The mechanic continuously escalates:
Speed levels increase over time
Coin values improve
Energy must be maintained through batteries
Guitar God Booster increases premium symbol frequency
Expander temporarily widens the Collector Bar across the entire screen
The increasing speed is what makes the feature memorable. Early levels feel manageable and readable, but later stages become intentionally frantic. Coins descend rapidly, the Collector Bar accelerates, and the screen becomes difficult to fully track in real time.
That loss of control actually works in the feature’s favour. It creates tension naturally instead of relying entirely on visual effects or forced anticipation.
Solo Mode is one of the more creative bonus systems released in 2026.
Buy Features & Supercharge Options
Guitar Quest includes multiple optional feature entries:
Enhanced Bet (1.5x)
Bonus Reels (10x)
1+ Equalizer Spin (10x)
2+ Equalizer Spin (50x)
Full Volume Spin (600x)
Bonus Buy (100x)
Ultra Bonus Buy (400x)
The 100x Bonus Buy is easily the most balanced option in the game. It offers direct access to the core feature set without becoming excessively expensive relative to the max win.
The 600x Full Volume Spin is much harder to recommend consistently. While guaranteed feature stacking is entertaining, the price point creates a relatively tight payout ceiling ratio.
Bonus Reels at 10x is probably the most reasonable enhancement for regular session play.

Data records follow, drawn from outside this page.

-- ==== Sys2Proof/Tests/Slice0.lean ====
section
/-! SUPPORT. Tests of the model, each expected result taken from 95_test_vectors.md or computed by hand from the rule it
names; and for each statement with hypotheses a witness that meets them together. -/

namespace Sys2Proof.Tests

open Sys2Proof.Machine

-- One theorem at a time: many evaluations at once ask for more threads than the memory limit allows.
set_option Elab.async false

/-! ### A small bench -/

/-- A panel of 8 by 1 pixels, Poll with the times of T16 (timeout 10 ms, poll 3 ms), LUTs of known bytes. -/
def benchCfg : Cfg :=
  { Cfg.reference with
    width := 8
    height := 1
    busyPolicy := .poll
    tBusyMs := 5
    tBusyTimeoutMs := 10
    tPollMs := 3
    pixelBitOrder := 7
    lutFull := List.replicate 30 0x11
    lutPartial := List.replicate 30 0x22 }

/-- The reference geometry under FixedDelay, LUTs of known bytes. -/
def refCfg : Cfg := { benchCfg with width := 212, height := 104, busyPolicy := .fixedDelay }

/-- The state at power-on, in a configuration and with draws given. -/
def bench (c : Cfg) (gpio : List GpioAnswer) (busy : List Level) (alwaysBusy : Level) : State :=
  { State.reset with cfg := c, env := { gpio := ⟨gpio, .ok⟩, busy := ⟨busy, alwaysBusy⟩, late := ⟨[], 0⟩ } }

/-- The bench where every access succeeds and BUSY reads Low. -/
def calm : State := bench benchCfg [] [] .low

/-- The reference geometry, every access succeeding. -/
def calmRef : State := bench refCfg [] [] .low

/-- A state in the protocol state Ready. -/
def ready (s : State) : State := { s with ghost := { s.ghost with pstate := .ready } }

/-- A state whose host runs a program. -/
def running (s : State) (program : List Issue) : State := { s with host := { s.host with program := program } }

/-- The next state of an outcome; power-on where there is none. -/
def landed : Host.Outcome State Fault Refusal → State
  | .next t => t
  | .fault _ => State.reset
  | .refused _ => State.reset

/-- Whether an outcome is a next state. -/
def completes : Host.Outcome State Fault Refusal → Bool
  | .next _ => true
  | .fault _ => false
  | .refused _ => false

theorem next_of_completes {o : Host.Outcome State Fault Refusal} (h : completes o = true) : o = .next (landed o) := by
  cases o with
  | next t => rfl
  | fault f => cases h
  | refused r => cases h

/-- The state in which an access never returns; power-on where the outcome is another one. -/
def stuckAt : Host.Outcome State Fault Refusal → State
  | .fault (.gpioNeverReturns b) => b
  | .fault .programExhausted => State.reset
  | .fault .runAborted => State.reset
  | .next _ => State.reset
  | .refused _ => State.reset

/-- Whether an outcome is an access that never returns. -/
def isStuck : Host.Outcome State Fault Refusal → Bool
  | .fault (.gpioNeverReturns _) => true
  | .fault .programExhausted => false
  | .fault .runAborted => false
  | .next _ => false
  | .refused _ => false

theorem fault_of_isStuck {o : Host.Outcome State Fault Refusal} (h : isStuck o = true) :
    o = .fault (.gpioNeverReturns (stuckAt o)) := by
  cases o with
  | next t => cases h
  | fault f => cases f <;> first | rfl | cases h
  | refused r => cases h

/-- The reason of a refusal. -/
def refusal : Host.Outcome State Fault Refusal → Option Refusal
  | .refused r => some r
  | .next _ => none
  | .fault _ => none

/-- The events of an instruction run from a state with an empty trace. -/
def events (i : Instr) (s : State) : List Event := (landed (exec i s)).trace

/-- What the last operation returned. -/
def lastRaise (s : State) : Option Raise :=
  match s.host.revResults with
  | [] => none
  | r :: _ => r.raised

/-- The answers that make access number n (from 1) the first one that does not succeed. -/
def failsAt (n : Nat) (a : GpioAnswer) : List GpioAnswer := List.replicate (n - 1) .ok ++ [a]

/-! ### Well-formed configurations and instructions (00_scope.md R12; 30_encoding.md R104, R125) -/

theorem test_wf_bench : benchCfg.wf = true ∧ refCfg.wf = true ∧ Cfg.reference.wf = true := by decide
theorem test_wf_widthZero : { benchCfg with width := 0 }.wf = false := by decide
theorem test_wf_widthTooLarge : { benchCfg with width := 2048 }.wf = false := by decide
theorem test_wf_heightZero : { benchCfg with height := 0 }.wf = false := by decide
theorem test_wf_heightTooLarge : { benchCfg with height := 65537 }.wf = false := by decide
theorem test_wf_lutLen : { benchCfg with
    lutLen := 31, lutFull := List.replicate 31 0, lutPartial := List.replicate 31 0 }.wf = false := by decide
theorem test_wf_lutFullShort : { benchCfg with lutFull := List.replicate 29 0 }.wf = false := by decide
theorem test_wf_lutPartialLong : { benchCfg with lutPartial := List.replicate 31 0 }.wf = false := by decide
/-- T9: a reset time of 150 ms is ill formed. -/
theorem test_wf_resetTooShort : { benchCfg with tResetMs := 150 }.wf = false := by decide
theorem test_wf_pollZero : { benchCfg with tPollMs := 0 }.wf = false := by decide
theorem test_wf_opsCollide : { benchCfg with opWriteVcom := 0x24 }.opsDistinct = false := by decide
theorem test_wf_opsDistinct : benchCfg.opsDistinct = true := by decide

theorem test_wf_displayTooLong (buf : List Byte) (h : buf.length = 2 ^ 32) :
    (Instr.display buf).wellFormed benchCfg = false := by simp [Instr.wellFormed, fitsLength32, h]
theorem test_wf_writeBytesTooLong (bytes : List Byte) (h : bytes.length = 2 ^ 32) :
    (Instr.writeBytes bytes).wellFormed benchCfg = false := by simp [Instr.wellFormed, fitsLength32, h]
theorem test_wf_streamFrameTooLong (buf : List Byte) (h : buf.length = 2 ^ 32) :
    (Instr.streamFrame (.buffer buf)).wellFormed benchCfg = false := by simp [Instr.wellFormed, fitsLength32, h]
/-- A row of the bench's panel has one byte. -/
theorem test_wf_writeRamTooLong : (Instr.writeRam [1, 2]).wellFormed benchCfg = false := by decide
theorem test_wf_writeRamRow : (Instr.writeRam [1]).wellFormed benchCfg = true := by decide

theorem test_step_illFormedInstruction :
    refusal (step (running calm [⟨.wire, [0x24, 2, 0, 0, 0, 1, 2]⟩])) = some .illFormedInstruction := by decide
theorem test_exec_illFormedConfig :
    refusal (exec .sleep (bench { benchCfg with width := 0 } [] [] .low)) = some .illFormedConfig := by decide

/-! ### Words written out from 30_encoding.md R104, R106 and the table -/

theorem test_decode_init : decode .host [0b00000001, 0b00000111] = .ok (.init 7) := by decide
theorem test_decode_clear : decode .host [0b00000010] = .ok .clear := by decide
theorem test_decode_display :
    decode .host [0b00000011, 4, 0, 0, 0, 1, 2, 3, 4] = .ok (.display [1, 2, 3, 4]) := by decide
theorem test_decode_sleep : decode .host [0b00000100] = .ok .sleep := by decide
/-- P3: set_window 0, 0, 8, 16. -/
theorem test_decode_setWindow :
    decode .host [0b00000101, 0x00, 0x00, 0x00, 0x00, 0x08, 0x00, 0x10, 0x00] = .ok (.setWindow 0 0 8 16) := by decide
theorem test_decode_setCursor : decode .host [0b00000110, 0x07, 0x00, 0x00, 0x01] = .ok (.setCursor 7 256) := by decide
theorem test_decode_turnonDisplay : decode .host [0b00000111] = .ok .turnonDisplay := by decide
theorem test_decode_writeByte : decode .micro [0b10000000, 0xA5] = .ok (.writeByte 0xA5) := by decide
theorem test_decode_writeBytes :
    decode .micro [0b10000001, 2, 0, 0, 0, 0x01, 0x80] = .ok (.writeBytes [0x01, 0x80]) := by decide
theorem test_decode_sendDataInternal :
    decode .micro [0b10000010, 0x24, 1] = .ok (.sendDataInternal 0x24 true) := by decide
theorem test_decode_sendCmd : decode .micro [0b10000011, 0x24] = .ok (.sendCmd 0x24) := by decide
theorem test_decode_sendData : decode .micro [0b10000100, 0xFF] = .ok (.sendData 0xFF) := by decide
theorem test_decode_configure : decode .micro [0b10000101] = .ok .configure := by decide
theorem test_decode_reset : decode .micro [0b10000110] = .ok .reset := by decide
theorem test_decode_registerLoad : decode .micro [0b10000111] = .ok .registerLoad := by decide
theorem test_decode_lutLoad : decode .micro [0b10001000, 1] = .ok (.lutLoad 1) := by decide
theorem test_decode_busyWait : decode .micro [0b10001001] = .ok .busyWait := by decide
theorem test_decode_streamFrame : decode .micro [0b10001010, 0] = .ok (.streamFrame .const) ∧
    decode .micro [0b10001010, 1, 1, 0, 0, 0, 0x55] = .ok (.streamFrame (.buffer [0x55])) := by decide
theorem test_decode_driverOutputControl : decode .wire [0b00000001] = .ok .driverOutputControl := by decide
theorem test_decode_boosterSoftStart : decode .wire [0b00001100] = .ok .boosterSoftStart := by decide
theorem test_decode_writeVcom : decode .wire [0b00101100] = .ok .writeVcom := by decide
theorem test_decode_dummyLinePeriod : decode .wire [0b00111010] = .ok .dummyLinePeriod := by decide
theorem test_decode_gateTime : decode .wire [0b00111011] = .ok .gateTime := by decide
theorem test_decode_borderWaveform : decode .wire [0b00111100] = .ok .borderWaveform := by decide
theorem test_decode_dataEntryMode : decode .wire [0b00010001] = .ok .dataEntryMode := by decide
theorem test_decode_writeLut : decode .wire [0b00110010, 2] = .ok (.writeLut .unrecognised) := by decide
theorem test_decode_ramXWindow : decode .wire [0b01000100, 0, 0, 0xD4, 0] = .ok (.ramXWindow 0 212) := by decide
theorem test_decode_ramYWindow : decode .wire [0b01000101, 0, 0, 0x68, 0] = .ok (.ramYWindow 0 104) := by decide
theorem test_decode_ramXCounter : decode .wire [0b01001110, 0x2C, 0x01] = .ok (.ramXCounter 300) := by decide
theorem test_decode_ramYCounter : decode .wire [0b01001111, 0x51, 0] = .ok (.ramYCounter 81) := by decide
theorem test_decode_writeRam : decode .wire [0b00100100, 1, 0, 0, 0, 0xFF] = .ok (.writeRam [0xFF]) := by decide
theorem test_decode_displayUpdateCtrl2 : decode .wire [0b00100010] = .ok .displayUpdateCtrl2 := by decide
theorem test_decode_masterActivation : decode .wire [0b00100000] = .ok .masterActivation := by decide
theorem test_decode_terminateFrameRw : decode .wire [0b11111111] = .ok .terminateFrameRw := by decide
theorem test_decode_deepSleep : decode .wire [0b00010000] = .ok .deepSleep := by decide

/-- 30_encoding.md R121: no host code 0x00, 0x08, 0x80 or 0xFF. -/
theorem test_decode_foreignCodes : decode .host [0x00] = .error (.unknownCode .host 0x00) ∧
    decode .host [0x08] = .error (.unknownCode .host 0x08) ∧
    decode .host [0x80, 0xA5] = .error (.unknownCode .host 0x80) ∧
    decode .host [0xFF] = .error (.unknownCode .host 0xFF) := by decide
/-- 30_encoding.md R124: words one byte too short and one too long. -/
theorem test_decode_wrongLength : decode .host [0x01] = .error .tooFewBytes ∧
    decode .host [0x02, 0] = .error .trailingBytes ∧ decode .host [0x06, 0, 0, 0] = .error .tooFewBytes ∧
    decode .host [0x03, 2, 0, 0, 0, 1] = .error .tooFewBytes ∧
    decode .host [0x03, 1, 0, 0, 0, 1, 2] = .error .trailingBytes := by decide
/-- The table's words, bit 0 the least significant bit of the first byte. -/
theorem test_decodeTableWord : decodeTableWord 8 0x03 = some (.display []) ∧
    decodeTableWord 16 0x0701 = some (.init 7) ∧ decodeTableWord 8 0x8A = some (.streamFrame .const) ∧
    decodeTableWord 8 0x4F = some (.ramYCounter 0) ∧ decodeTableWord 8 0xC0 = none := by decide

/-- P3, its first two lines, in the textual syntax of R130. -/
theorem test_assemble : assemble benchCfg [] "init 7 ; unrecognised\nset_window 0, 0, 8, 0x10".toList
    = some [⟨.host, [0x01, 0x07]⟩, ⟨.host, [0x05, 0, 0, 0, 0, 8, 0, 0x10, 0]⟩] := by decide +kernel
/-- A line that is no operation. -/
theorem test_assemble_unknown : assemble benchCfg [] "wake".toList = none := by decide +kernel

/-! ### Operands (T6) -/

theorem test_operand_xb :
    [0, 7, 8, 16, 104, 211, 212, 256, 300, 2047, 2048, 65535].map xb
      = [0x00, 0x00, 0x01, 0x02, 0x0D, 0x1A, 0x1A, 0x20, 0x25, 0xFF, 0x00, 0xFF] := by decide
theorem test_operand_le : lo 300 = 0x2C ∧ hi 300 = 0x01 ∧ lo 2047 = 0xFF ∧ hi 2047 = 0x07 ∧ hi 65535 = 0xFF := by decide
/-- HEIGHT - 1: 104 gives 0x67, 0x00; 257 gives 0x00, 0x01; 65536 gives 0xFF, 0xFF. -/
theorem test_operand_height :
    [104, 1, 256, 257, 65536].map (fun h => (lo (heightOperand { benchCfg with height := h }),
      hi (heightOperand { benchCfg with height := h })))
      = [(0x67, 0x00), (0x00, 0x00), (0xFF, 0x00), (0x00, 0x01), (0xFF, 0xFF)] := by decide
/-- S1 and S11: 27 bytes a row, and a reference buffer of 2204 bytes. -/
theorem test_operand_byteWidth : byteWidth refCfg = 27 ∧ 212 * 104 / 10 = 2204 := by decide
theorem test_operand_mode : [0, 1, 2, 255].map (decodeMode benchCfg)
    = [.full, .partialRefresh, .unrecognised, .unrecognised] := by decide

/-! ### Transport and framer -/

/-- T1. -/
theorem test_writeByte_A5 : events (.writeByte 0xA5) calm = [.w .cs .low,
    .w .din .high, .w .clk .high, .w .clk .low, .w .din .low, .w .clk .high, .w .clk .low,
    .w .din .high, .w .clk .high, .w .clk .low, .w .din .low, .w .clk .high, .w .clk .low,
    .w .din .low, .w .clk .high, .w .clk .low, .w .din .high, .w .clk .high, .w .clk .low,
    .w .din .low, .w .clk .high, .w .clk .low, .w .din .high, .w .clk .high, .w .clk .low,
    .w .cs .high] := by decide
/-- T2, the row of 0x01. -/
theorem test_writeByte_01 : dinAtRises calm.lines (events (.writeByte 0x01) calm)
    = [.low, .low, .low, .low, .low, .low, .low, .high] := by decide
/-- T2: 52 writes, CS back High between the bytes; no event for no byte. -/
theorem test_writeBytes : csWrites (events (.writeBytes [0x01, 0x80]) calm) = [.low, .high, .low, .high] ∧
    (events (.writeBytes [0x01, 0x80]) calm).length = 52 ∧ events (.writeBytes []) calm = [] := by decide
/-- T3. -/
theorem test_sendCmd_24 : events (.sendCmd 0x24) calm = [.w .dc .low, .w .dc .low, .w .cs .low, .w .cs .low,
    .w .din .low, .w .clk .high, .w .clk .low, .w .din .low, .w .clk .high, .w .clk .low,
    .w .din .high, .w .clk .high, .w .clk .low, .w .din .low, .w .clk .high, .w .clk .low,
    .w .din .low, .w .clk .high, .w .clk .low, .w .din .high, .w .clk .high, .w .clk .low,
    .w .din .low, .w .clk .high, .w .clk .low, .w .din .low, .w .clk .high, .w .clk .low,
    .w .cs .high, .w .cs .high] := by decide
/-- T4. -/
theorem test_sendData_FF : events (.sendData 0xFF) calm = [.w .dc .high, .w .dc .low, .w .cs .low, .w .cs .low,
    .w .din .high, .w .clk .high, .w .clk .low, .w .din .high, .w .clk .high, .w .clk .low,
    .w .din .high, .w .clk .high, .w .clk .low, .w .din .high, .w .clk .high, .w .clk .low,
    .w .din .high, .w .clk .high, .w .clk .low, .w .din .high, .w .clk .high, .w .clk .low,
    .w .din .high, .w .clk .high, .w .clk .low, .w .din .high, .w .clk .high, .w .clk .low,
    .w .cs .high, .w .cs .high] := by decide
/-- T5: write 29 fails. -/
theorem test_sendData_fails29 :
    let t := landed (exec (.sendData 0xFF) (bench benchCfg (failsAt 29 .fails) [] .low))
    t.trace.length = 29 ∧ t.trace.getLast? = some (.f .cs .high) ∧ t.lines.cs = .unknown ∧ t.lines.clk = .low ∧
      t.lines.din = .high ∧ t.lines.dc = .low ∧ t.status.result = 1 ∧ t.status.errLine = 2 ∧ t.status.errLevel = 1 := by
  decide
theorem test_sendDataInternal : (events (.sendDataInternal 0x24 true) calm).head? = some (.w .dc .low) ∧
    (events (.sendDataInternal 0x24 false) calm).head? = some (.w .dc .high) := by decide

Potential & Session Experience
Guitar Quest delivers strong session pacing. The Equalizer system prevents the base game from becoming repetitive, while both major bonus modes offer completely different styles of gameplay.
Backstage focuses on progression and feature accumulation. Solo Mode focuses on speed, pressure, and constant collection activity.
The lower Potential score mainly reflects the 10,000x ceiling itself. The mechanics often create the impression that the game should be capable of larger numbers than it actually allows.
Entertainment is where the game scores highest. Guitar Quest stays active almost constantly, and the combination of music, feature density, and escalating bonus structure makes it easy to continue playing for extended sessions.
Final Verdict
Guitar Quest is one of Relax Gaming’s more creative releases in recent years.
The Equalizer system gives the base game real momentum, Backstage delivers satisfying progression, and Solo Mode introduces a bonus structure that genuinely feels different from the endless stream of recycled hold-and-win features dominating the market.
The game is not perfect. The max win ceiling feels conservative for the volatility level, and some Supercharge options push uncomfortable pricing territory. Alternative RTP versions also remain an industry-wide frustration.
But the overall experience works extremely well.
Most importantly, Guitar Quest feels like a slot built around gameplay pacing rather than just mathematical exposure — and that distinction matters.